● **How to complete this task**: Each line of the listing where "specRngHealth" appears should be reported.

-- Data for this exercise follows --

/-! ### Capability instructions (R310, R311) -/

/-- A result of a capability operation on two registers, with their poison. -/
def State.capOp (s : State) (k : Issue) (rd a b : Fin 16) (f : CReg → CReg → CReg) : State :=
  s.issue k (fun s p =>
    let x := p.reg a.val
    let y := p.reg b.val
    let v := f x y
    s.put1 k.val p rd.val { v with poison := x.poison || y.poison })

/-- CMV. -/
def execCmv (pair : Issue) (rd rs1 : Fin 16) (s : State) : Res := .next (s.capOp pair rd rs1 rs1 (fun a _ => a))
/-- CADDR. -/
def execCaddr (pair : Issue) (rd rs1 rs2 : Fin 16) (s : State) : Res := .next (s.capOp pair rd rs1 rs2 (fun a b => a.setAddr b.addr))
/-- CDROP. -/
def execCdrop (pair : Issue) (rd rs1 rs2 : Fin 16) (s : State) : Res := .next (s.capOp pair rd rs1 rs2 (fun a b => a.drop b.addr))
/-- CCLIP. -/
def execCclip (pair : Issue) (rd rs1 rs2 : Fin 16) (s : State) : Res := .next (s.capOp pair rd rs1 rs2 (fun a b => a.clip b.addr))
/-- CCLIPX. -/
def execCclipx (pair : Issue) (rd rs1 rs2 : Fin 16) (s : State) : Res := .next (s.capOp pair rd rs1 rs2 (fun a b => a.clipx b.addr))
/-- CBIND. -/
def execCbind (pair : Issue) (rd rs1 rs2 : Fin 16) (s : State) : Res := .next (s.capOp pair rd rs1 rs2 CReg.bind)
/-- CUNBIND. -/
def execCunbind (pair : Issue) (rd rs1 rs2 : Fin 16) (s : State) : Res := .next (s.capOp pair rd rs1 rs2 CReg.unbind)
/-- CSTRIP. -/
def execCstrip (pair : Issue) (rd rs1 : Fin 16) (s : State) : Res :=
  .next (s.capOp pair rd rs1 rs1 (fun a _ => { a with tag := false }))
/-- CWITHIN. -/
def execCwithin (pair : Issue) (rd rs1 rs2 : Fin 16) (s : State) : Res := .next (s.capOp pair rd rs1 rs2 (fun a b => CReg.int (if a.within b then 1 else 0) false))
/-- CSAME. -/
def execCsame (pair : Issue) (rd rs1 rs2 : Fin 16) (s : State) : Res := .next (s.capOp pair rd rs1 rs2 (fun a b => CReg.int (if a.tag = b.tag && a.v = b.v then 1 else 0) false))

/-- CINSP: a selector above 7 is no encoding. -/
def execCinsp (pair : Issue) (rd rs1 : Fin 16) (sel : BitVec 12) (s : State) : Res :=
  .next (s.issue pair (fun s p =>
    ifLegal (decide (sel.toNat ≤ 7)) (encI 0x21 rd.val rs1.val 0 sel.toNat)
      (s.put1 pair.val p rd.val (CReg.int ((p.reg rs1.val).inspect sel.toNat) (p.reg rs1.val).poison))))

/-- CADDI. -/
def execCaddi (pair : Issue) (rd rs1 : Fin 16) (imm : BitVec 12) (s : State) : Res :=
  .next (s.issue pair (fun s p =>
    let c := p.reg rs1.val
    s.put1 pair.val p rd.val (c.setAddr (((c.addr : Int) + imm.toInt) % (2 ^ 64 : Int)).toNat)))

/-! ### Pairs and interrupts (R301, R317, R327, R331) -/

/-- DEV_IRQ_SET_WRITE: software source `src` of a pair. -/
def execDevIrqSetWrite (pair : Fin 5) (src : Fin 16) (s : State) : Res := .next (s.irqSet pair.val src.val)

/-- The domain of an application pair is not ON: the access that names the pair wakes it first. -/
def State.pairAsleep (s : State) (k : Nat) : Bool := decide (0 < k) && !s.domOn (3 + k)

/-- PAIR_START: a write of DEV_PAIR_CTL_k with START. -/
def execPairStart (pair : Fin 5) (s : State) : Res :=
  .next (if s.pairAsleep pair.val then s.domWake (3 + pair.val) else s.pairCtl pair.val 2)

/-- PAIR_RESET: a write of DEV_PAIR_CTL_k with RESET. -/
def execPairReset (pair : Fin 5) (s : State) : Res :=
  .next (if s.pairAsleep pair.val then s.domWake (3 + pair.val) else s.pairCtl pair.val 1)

-- Data for this exercise concluded --
-- Data for this exercise follows --

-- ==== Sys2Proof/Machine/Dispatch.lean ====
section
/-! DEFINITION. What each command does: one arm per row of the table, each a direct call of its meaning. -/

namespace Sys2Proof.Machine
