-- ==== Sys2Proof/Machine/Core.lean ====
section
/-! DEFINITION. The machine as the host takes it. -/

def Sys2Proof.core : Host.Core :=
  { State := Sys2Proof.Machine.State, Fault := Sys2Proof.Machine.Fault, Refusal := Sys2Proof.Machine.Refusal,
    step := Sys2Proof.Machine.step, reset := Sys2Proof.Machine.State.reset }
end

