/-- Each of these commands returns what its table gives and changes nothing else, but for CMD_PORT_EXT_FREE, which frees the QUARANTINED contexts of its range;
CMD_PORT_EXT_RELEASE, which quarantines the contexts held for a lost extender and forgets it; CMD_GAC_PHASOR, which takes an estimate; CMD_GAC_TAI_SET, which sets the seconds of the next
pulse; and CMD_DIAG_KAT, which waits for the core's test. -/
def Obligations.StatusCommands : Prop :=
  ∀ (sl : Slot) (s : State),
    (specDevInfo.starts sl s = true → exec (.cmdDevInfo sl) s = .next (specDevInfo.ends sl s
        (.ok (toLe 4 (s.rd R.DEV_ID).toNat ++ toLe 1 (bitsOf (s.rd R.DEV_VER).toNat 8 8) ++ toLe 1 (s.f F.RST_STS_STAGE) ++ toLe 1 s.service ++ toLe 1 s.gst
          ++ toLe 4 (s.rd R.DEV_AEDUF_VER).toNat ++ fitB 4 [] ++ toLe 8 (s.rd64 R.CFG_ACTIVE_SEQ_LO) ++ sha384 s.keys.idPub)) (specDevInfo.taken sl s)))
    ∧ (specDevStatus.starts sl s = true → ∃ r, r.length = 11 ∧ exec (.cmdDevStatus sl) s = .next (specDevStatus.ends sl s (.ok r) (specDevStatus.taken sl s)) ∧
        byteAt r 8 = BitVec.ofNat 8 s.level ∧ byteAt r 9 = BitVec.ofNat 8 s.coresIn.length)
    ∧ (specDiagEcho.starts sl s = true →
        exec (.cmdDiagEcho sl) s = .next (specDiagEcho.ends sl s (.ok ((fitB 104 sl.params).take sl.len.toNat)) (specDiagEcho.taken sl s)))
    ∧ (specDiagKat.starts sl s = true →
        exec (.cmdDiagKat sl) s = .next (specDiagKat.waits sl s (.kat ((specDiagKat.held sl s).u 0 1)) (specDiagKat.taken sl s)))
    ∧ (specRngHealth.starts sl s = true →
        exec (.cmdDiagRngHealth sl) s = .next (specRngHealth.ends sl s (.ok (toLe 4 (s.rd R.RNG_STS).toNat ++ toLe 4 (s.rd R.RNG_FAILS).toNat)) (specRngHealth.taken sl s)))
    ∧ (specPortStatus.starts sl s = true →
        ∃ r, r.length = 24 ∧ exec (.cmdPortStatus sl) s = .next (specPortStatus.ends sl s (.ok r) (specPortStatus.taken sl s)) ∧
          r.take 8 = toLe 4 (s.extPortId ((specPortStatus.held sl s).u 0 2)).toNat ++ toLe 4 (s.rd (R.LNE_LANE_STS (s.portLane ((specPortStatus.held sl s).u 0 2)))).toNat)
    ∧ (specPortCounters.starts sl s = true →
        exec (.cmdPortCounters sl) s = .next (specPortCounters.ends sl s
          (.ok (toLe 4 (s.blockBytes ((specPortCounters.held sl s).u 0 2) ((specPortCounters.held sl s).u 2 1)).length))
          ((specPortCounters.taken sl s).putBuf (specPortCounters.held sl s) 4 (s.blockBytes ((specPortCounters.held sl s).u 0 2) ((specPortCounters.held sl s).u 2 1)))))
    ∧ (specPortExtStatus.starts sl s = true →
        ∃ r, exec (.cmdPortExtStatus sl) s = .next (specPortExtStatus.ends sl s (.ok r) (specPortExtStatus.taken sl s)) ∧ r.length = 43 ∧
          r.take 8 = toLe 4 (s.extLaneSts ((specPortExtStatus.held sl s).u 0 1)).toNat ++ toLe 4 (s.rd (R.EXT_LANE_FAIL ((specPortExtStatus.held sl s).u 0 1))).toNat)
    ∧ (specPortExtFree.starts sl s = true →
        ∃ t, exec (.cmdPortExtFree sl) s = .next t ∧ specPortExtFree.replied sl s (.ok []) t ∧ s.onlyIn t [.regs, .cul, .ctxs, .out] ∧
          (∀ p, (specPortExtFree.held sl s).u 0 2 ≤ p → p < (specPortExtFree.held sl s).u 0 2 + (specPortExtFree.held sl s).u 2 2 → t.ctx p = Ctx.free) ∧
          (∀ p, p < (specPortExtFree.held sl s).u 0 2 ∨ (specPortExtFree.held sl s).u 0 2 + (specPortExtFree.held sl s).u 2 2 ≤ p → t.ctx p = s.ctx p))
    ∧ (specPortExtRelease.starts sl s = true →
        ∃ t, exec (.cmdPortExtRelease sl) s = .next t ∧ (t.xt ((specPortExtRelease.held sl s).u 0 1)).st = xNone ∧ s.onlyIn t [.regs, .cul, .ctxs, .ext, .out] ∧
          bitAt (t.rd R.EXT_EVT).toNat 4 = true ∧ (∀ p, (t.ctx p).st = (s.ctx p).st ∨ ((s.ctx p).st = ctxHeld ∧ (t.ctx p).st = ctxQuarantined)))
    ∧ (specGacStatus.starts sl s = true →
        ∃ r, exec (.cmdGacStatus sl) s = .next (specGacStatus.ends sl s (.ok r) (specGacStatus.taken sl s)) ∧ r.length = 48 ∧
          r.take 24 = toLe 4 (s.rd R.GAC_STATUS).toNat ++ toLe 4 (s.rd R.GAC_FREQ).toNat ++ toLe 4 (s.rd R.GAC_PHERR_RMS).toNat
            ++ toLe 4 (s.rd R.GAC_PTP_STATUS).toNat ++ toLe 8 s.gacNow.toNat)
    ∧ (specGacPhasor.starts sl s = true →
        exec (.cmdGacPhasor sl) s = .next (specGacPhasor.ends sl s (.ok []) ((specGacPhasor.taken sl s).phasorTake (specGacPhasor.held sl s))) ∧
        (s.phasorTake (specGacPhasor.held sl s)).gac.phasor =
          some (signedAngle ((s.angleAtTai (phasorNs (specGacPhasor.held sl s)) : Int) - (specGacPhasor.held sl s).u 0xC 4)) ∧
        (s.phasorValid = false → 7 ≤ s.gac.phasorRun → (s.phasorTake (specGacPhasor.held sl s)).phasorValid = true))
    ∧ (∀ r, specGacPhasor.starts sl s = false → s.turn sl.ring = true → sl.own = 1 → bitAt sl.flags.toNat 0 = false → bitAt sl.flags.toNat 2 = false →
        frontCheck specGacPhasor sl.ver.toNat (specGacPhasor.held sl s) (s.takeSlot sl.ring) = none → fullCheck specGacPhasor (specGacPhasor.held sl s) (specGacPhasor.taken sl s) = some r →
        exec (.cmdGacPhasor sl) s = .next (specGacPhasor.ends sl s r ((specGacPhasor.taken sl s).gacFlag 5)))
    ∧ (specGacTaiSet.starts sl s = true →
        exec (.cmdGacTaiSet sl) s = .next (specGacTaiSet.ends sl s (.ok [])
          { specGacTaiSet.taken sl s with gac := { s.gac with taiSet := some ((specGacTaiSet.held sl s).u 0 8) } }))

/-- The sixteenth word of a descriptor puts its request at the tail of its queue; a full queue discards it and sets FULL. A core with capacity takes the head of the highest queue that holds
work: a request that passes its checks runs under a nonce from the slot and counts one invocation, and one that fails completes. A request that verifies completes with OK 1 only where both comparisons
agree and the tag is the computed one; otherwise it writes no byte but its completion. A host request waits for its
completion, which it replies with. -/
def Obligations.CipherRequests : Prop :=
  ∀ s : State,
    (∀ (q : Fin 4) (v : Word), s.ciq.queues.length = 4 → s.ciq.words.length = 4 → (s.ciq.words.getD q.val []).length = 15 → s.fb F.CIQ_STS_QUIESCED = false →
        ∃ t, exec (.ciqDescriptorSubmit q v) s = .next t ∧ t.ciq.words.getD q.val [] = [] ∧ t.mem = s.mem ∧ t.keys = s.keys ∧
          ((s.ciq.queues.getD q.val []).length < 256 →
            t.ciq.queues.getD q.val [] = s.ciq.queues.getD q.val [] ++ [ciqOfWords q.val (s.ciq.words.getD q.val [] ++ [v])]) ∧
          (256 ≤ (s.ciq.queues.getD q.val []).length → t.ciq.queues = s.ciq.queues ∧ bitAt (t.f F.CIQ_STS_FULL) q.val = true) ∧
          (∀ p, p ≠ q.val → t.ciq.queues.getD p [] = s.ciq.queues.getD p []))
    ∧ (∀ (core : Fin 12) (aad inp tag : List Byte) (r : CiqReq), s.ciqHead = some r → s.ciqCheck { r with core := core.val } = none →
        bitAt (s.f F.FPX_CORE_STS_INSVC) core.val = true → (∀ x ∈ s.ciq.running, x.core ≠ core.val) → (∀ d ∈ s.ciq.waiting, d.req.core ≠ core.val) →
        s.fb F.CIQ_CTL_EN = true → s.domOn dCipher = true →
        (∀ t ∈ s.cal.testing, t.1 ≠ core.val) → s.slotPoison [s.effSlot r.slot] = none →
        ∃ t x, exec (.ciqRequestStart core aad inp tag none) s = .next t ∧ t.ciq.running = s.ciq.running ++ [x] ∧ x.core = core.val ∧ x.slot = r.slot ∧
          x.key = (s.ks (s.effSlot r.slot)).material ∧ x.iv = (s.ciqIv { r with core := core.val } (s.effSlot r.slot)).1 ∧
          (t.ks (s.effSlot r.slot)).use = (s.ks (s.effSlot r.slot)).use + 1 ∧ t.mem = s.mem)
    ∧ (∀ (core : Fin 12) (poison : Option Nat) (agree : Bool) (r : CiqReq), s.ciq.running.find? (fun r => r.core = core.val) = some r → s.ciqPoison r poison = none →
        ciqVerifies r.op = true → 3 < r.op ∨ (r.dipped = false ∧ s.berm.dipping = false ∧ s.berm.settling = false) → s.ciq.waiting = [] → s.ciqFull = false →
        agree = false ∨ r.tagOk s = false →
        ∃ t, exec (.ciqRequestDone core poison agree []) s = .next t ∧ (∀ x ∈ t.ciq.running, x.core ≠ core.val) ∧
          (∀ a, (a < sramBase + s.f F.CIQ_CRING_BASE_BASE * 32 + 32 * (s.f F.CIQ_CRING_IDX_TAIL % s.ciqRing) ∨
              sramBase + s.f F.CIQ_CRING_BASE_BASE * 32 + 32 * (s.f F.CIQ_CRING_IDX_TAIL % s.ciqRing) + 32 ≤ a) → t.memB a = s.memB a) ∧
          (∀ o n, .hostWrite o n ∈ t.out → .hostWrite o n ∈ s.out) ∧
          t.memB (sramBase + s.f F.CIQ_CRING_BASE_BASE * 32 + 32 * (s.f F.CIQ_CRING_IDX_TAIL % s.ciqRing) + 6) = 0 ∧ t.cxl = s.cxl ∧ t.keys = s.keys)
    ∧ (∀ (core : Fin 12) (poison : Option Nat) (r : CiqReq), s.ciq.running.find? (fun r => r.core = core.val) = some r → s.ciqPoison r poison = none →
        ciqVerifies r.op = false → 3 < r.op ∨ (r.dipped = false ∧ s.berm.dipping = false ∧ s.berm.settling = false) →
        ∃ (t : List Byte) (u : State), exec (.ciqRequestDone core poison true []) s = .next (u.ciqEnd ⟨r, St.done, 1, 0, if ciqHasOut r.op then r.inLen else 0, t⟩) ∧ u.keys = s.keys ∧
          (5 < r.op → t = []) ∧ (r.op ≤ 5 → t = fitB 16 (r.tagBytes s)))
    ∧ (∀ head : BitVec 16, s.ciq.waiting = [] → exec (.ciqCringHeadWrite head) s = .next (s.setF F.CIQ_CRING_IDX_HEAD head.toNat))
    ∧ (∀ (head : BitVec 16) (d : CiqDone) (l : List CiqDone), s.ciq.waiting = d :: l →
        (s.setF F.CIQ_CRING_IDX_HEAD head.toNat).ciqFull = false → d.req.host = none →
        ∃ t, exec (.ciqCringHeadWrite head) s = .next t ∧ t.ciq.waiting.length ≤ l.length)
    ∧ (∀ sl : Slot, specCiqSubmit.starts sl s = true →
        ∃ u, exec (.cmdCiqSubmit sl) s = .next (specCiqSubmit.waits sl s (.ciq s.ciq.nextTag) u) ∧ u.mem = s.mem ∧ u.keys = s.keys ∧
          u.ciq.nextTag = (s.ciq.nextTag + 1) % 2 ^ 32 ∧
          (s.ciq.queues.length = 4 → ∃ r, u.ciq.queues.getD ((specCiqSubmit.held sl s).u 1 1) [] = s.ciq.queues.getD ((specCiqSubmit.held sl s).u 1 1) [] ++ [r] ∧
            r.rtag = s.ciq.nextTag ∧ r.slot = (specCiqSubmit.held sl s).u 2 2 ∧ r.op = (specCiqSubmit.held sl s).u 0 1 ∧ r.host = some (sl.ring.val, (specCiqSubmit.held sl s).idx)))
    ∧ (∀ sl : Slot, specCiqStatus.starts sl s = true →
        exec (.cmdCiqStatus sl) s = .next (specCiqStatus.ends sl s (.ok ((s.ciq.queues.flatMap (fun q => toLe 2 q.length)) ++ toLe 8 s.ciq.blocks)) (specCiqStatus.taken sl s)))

-- Data for this exercise concluded --

● **Written reply**:
    ∧ (specRngHealth.starts sl s = true →
        exec (.cmdDiagRngHealth sl) s = .next (specRngHealth.ends sl s (.ok (toLe 4 (s.rd R.RNG_STS).toNat ++ toLe 4 (s.rd R.RNG_FAILS).toNat)) (specRngHealth.taken sl s)))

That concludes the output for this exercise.